WORK INSTRUCTIONS - Please print the entries below exactly, from the line with "(spec/20_memory.md R65, R75)" through the line with "(r : Fault)", including both of those lines and leaving out all others.

[Saved data entries]
-- ==== Sys2Proof/Machine/Fetch.lean ====
section
/-! DEFINITION. Whose turn it is and what CTL runs next: the marks of spec/10_state.md R38, the DMA agent between steps
(spec/20_memory.md R65, R75) and its fairness (spec/60_exceptions.md R248), the step of the host (spec/00_scope.md R5), its requests
(spec/30_encoding.md R82) and the template engine (spec/43_offload.md R185). -/

namespace Sys2Proof.Machine

/-- What the next step of the machine is. -/
inductive Turn where
  /-- No agent has a step: a recorded fault (R38), or CTL stuck with nothing in flight (R235). -/
  | faulted (r : Fault)
  /-- No agent has a step: a recorded refusal (R38). -/
  | refused (r : Refusal)
  /-- A step that runs no instruction: a landing, a step of the host, a request refused at decode. -/
  | moves (t : State)
  /-- CTL runs an instruction. -/
  | runs (i : Instr) (t : State)
  deriving DecidableEq, Repr

/-- The refusal a decode error is recorded as (R234). -/
def decodeRefusal : DecodeError → Refusal
  | .reservedOpcode => .reservedOpcode
  | .reservedBits => .reservedBits

/-- Words that the host puts out, each a draw (`Draw(u64)`). -/
def drawDWords : Nat → Env → List DWord × Env
  | 0, e => ([], e)
  | k + 1, e => (BitVec.ofNat 64 e.head :: (drawDWords k e.advance).1, (drawDWords k e.advance).2)

/-- The request words that are out after HOST has issued one request (R5, R82): a header of its choice and the operand words it
opens; where a header is out already, the words still missing. Any operation with any operands, and any other word, can be drawn. -/
def hostIssue (pending : List DWord) (e : Env) : List DWord × Env :=
  match pending with
  | [] =>
    let h : DWord := BitVec.ofNat 64 e.head
    (h :: (drawDWords (requestLength h - 1) e.advance).1, (drawDWords (requestLength h - 1) e.advance).2)
  | h :: rest =>
    (h :: rest ++ (drawDWords (requestLength h - (rest.length + 1)) e).1,
      (drawDWords (requestLength h - (rest.length + 1)) e).2)

/-- What the host chooses to do, as drawn: it issues a request (an even draw), or nothing yet. -/
def hostChoice (pending : List DWord) (e : Env) : List DWord × Env :=
  if e.head % 2 = 0 then hostIssue pending e.advance else (pending, e.advance)

/-- THE STEP OF HOST (R5, R266), while CTL waits for a request (log 20). To read back `result` and `S.out` changes no state. -/
def hostStep (s : State) : State :=
  { s with pending := (hostChoice s.pending s.env).1, env := (hostChoice s.pending s.env).2 }

/-- CTL takes the host's next request (R82, R236); while there is none, or its words have not all come (log 21), it is the host
that steps: "The host cannot issue another operation until it finishes" (R5). -/
def hostTurn (s : State) : Turn :=
  match decodeRequest s.pending with
  | .incomplete => .moves (hostStep s)
  | .refused e => .moves (recordRefusal (decodeRefusal e) { s with pending := s.pending.tail })
  | .instr i rest => .runs i { s with pending := rest }

/-- The engine takes the micro-operation at `tpc` (R185, log 19). -/
def engineTurn (s : State) : Turn :=
  match s.msg.template[s.engine.tpc]?.bind decodeMicro with
  | some i => .runs i s
  | none => .moves (recordRefusal .templateNotAdmitted s)

/-- The turn of CTL, or of HOST while CTL waits for it: CTL is stuck, goes on in ACQ.RUN (R212), issues a transfer, or takes a
request. -/
def ctlTurn (s : State) : Turn :=
  match s.ctl with
  | .stuck => .faulted .stuck
  | .acqRun => .runs .acqRun s
  | .idle => if s.engine.busy then engineTurn s else hostTurn s

/-- The turn of an agent. A stuck CTL leaves it to the DMA agent (R235). With words in flight a draw picks CTL (0) or a word that
lands (R65, R75), in any order and after any delay; but the number of turns that the oldest word may wait is drawn before, "a word
in `S.inflight` lands eventually" (R248, log 34). -/
def agentTurn (s : State) : Turn :=
  if s.inflight = [] then ctlTurn s
  else if s.ctl = .stuck then
    let d := drawBelow s.inflight.length s
    .moves (land d.1 d.2)
  else
    match s.landBy with
    | none => .moves { (drawNat s).2 with landBy := some (drawNat s).1 }
    | some 0 => .moves (land 0 s)
    | some (k + 1) =>
      let d := drawBelow (s.inflight.length + 1) { s with landBy := some k }
      if d.1 = 0 then ctlTurn d.2 else .moves (land (d.1 - 1) d.2)

/-- The next turn: a recorded fault or refusal leaves no agent a step (R38). -/
def turn (s : State) : Turn :=
  match s.fault with
  | some r => .faulted r
  | none =>
    match s.refused with
    | some r => .refused r
    | none => agentTurn s

/-- Ready to take the next instruction: no mark, CTL waiting, the engine as told, and (if words are in flight) a turn left that
the next draw gives to CTL. This places an instruction from outside the machine, whatever it was doing; it is no step of the host,
which is `hostStep`. -/
def readyToFetch (busy : Bool) (s : State) : State :=
  { s with
    fault := none
    refused := none
    ctl := .idle
    engine := { s.engine with busy := busy }
    landBy := if s.inflight = [] then s.landBy else some 1
    env := if s.inflight = [] then s.env else { s.env with script := 0 :: s.env.script } }

/-- A request is put out, and nothing after it. -/
def placeRequest (ws : List DWord) (s : State) : State :=
  { readyToFetch false s with pending := ws.take (requestLength (ws.getD 0 0#64)) }

/-- The engine holds one micro-operation, in the only repetition of a transfer. -/
def placeMicro (u : Half) (s : State) : State :=
  let t := readyToFetch true s
  { t with
    msg := { t.msg with template := [u] }
    engine := { t.engine with tpc := 0, rep := 0, reps := 1 } }

end Sys2Proof.Machine
end

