/-! ### Offload (spec/43_offload.md) -/

/-- R180, R181: OFL.INIT outside `ready` is a fault, a misconfiguration is an error that unsets the offload, and otherwise it
completes with the buffer stored, unless the transport fails. -/
def Obligations.OffloadInitChecksAndStores : Prop :=
  ∀ (s : State) (a len flags : DWord),
    let bad := flags ≠ 1#64 ∨ len = 0#64 ∨ a.toNat % 4 ≠ 0 ∨ len.toNat % 4 ≠ 0
      ∨ 2 ^ s.launch.params.memAddrW < a.toNat + len.toNat
    (s.devState ≠ .ready → exec (.oflInit a len flags) s = .next { s with fault := some .notReady, result := none })
      ∧ (s.devState = .ready → bad → exec (.oflInit a len flags) s = .next
        { s with ofl := { s.ofl with initialized := false }, result := some { st := 4#64, val := 0#64 }, ctl := .idle })
      ∧ (s.devState = .ready → ¬ bad → TransportFaultFree s → exec (.oflInit a len flags) s = .next
        { s with
          ofl := { initialized := true, rxAddr := a.toNat, rxLen := len.toNat, rxEn := true }
          result := some { st := 0#64, val := 0#64 }
          ctl := .idle
          calls := s.calls ++ [.offloadInit a.toNat true] })
      ∧ (s.devState = .ready → ¬ bad → s.env.faultFree = false → s.env.head % 2 = 1 →
        exec (.oflInit a len flags) s = .next
          { s with
            ofl := { s.ofl with initialized := false }
            result := some { st := 4#64, val := 0#64 }
            ctl := .idle
            calls := s.calls ++ [.offloadInit a.toNat true]
            env := s.env.advance })

/-- R182: MSG.SETP stores the word, marks the slot populated and clears the tag; a word of more than `XFER_WIDTH` bits is
refused. -/
def Obligations.SetParameterStoresTheWord : Prop :=
  ∀ (s : State) (w : DWord),
    (w.toNat < 2 ^ s.launch.params.xferWidth → exec (.msgSetp w) s = .next
        { s with
          msg := { s.msg with param := w.setWidth 32, paramValid := true, channelTag := none }
          result := some { st := 0#64, val := 0#64 }
          ctl := .idle })
      ∧ (2 ^ s.launch.params.xferWidth ≤ w.toNat →
        exec (.msgSetp w) s = .next { s with refused := some .operandRange, result := none })

/-- R183: MSG.SETCH stores the channel's word and tag; a channel that is not there is refused; channels 0 and 1 differ. -/
def Obligations.SetChannelStoresItsWord : Prop :=
  ∀ (s : State) (ch : DWord),
    (ch.toNat < s.launch.params.nch → exec (.msgSetch ch) s = .next
        { s with
          msg := { s.msg with
            param := s.launch.params.chSelWord ch.toNat
            paramValid := true
            channelTag := some ch.toNat }
          result := some { st := 0#64, val := 0#64 }
          ctl := .idle })
      ∧ (s.launch.params.nch ≤ ch.toNat →
        exec (.msgSetch ch) s = .next { s with refused := some .operandRange, result := none })
      ∧ (s.launch.params.Valid = true → s.launch.params.chSelWord 0 ≠ s.launch.params.chSelWord 1)

/-- R184, R185, R191, R193: under TransportFaultFree OFL.XFER completes: `reps · W` exchanges of the captured word, each response
(a draw of `XFER_WIDTH` bits) put in flight for the next word address from `rx_addr` on, all of it inside the buffer; memory is
untouched. (That a word that selects no channel does no more to the device is the model's, log 33.) -/
def Obligations.TransferIssuesEveryRepetition : Prop :=
  ∀ (s : State) (reps : DWord), TransportFaultFree s → XferOpen reps.toNat s → 1 ≤ reps.toNat →
    reps.toNat ≤ Config.repsMax →
    let n := reps.toNat * resultWords s.msg.template
    let word := fun j : Nat => BitVec.ofNat 32 ((Env.advance^[j] s.env).head % 2 ^ s.launch.params.xferWidth)
    exec (.oflXfer reps) s = .next
        { s with
          cs := false
          engine := { busy := false, tpc := 0, rep := reps.toNat, param := s.msg.param, reps := reps.toNat }
          inflight := s.inflight ++ (List.range n).map fun j => (s.ofl.rxAddr + 4 * j, word j)
          dev := { s.dev with sel := some s.msg.param }
          result := some { st := 0#64, val := 0#64 }
          ctl := .idle
          calls := s.calls ++ [.offloadTrigger s.msg.template reps.toNat] ++ List.replicate n (.convExchange s.msg.param)
          env := Env.advance^[n] s.env }
      ∧ s.ofl.rxAddr + 4 * n ≤ s.ofl.rxAddr + s.ofl.rxLen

SOLUTION TO THE EXERCISE -
(spec/20_memory.md R65, R75) and its fairness (spec/60_exceptions.md R248), the step of the host (spec/00_scope.md R5), its requests
(spec/30_encoding.md R82) and the template engine (spec/43_offload.md R185). -/

namespace Sys2Proof.Machine

/-- What the next step of the machine is. -/
inductive Turn where
  /-- No agent has a step: a recorded fault (R38), or CTL stuck with nothing in flight (R235). -/
  | faulted (r : Fault)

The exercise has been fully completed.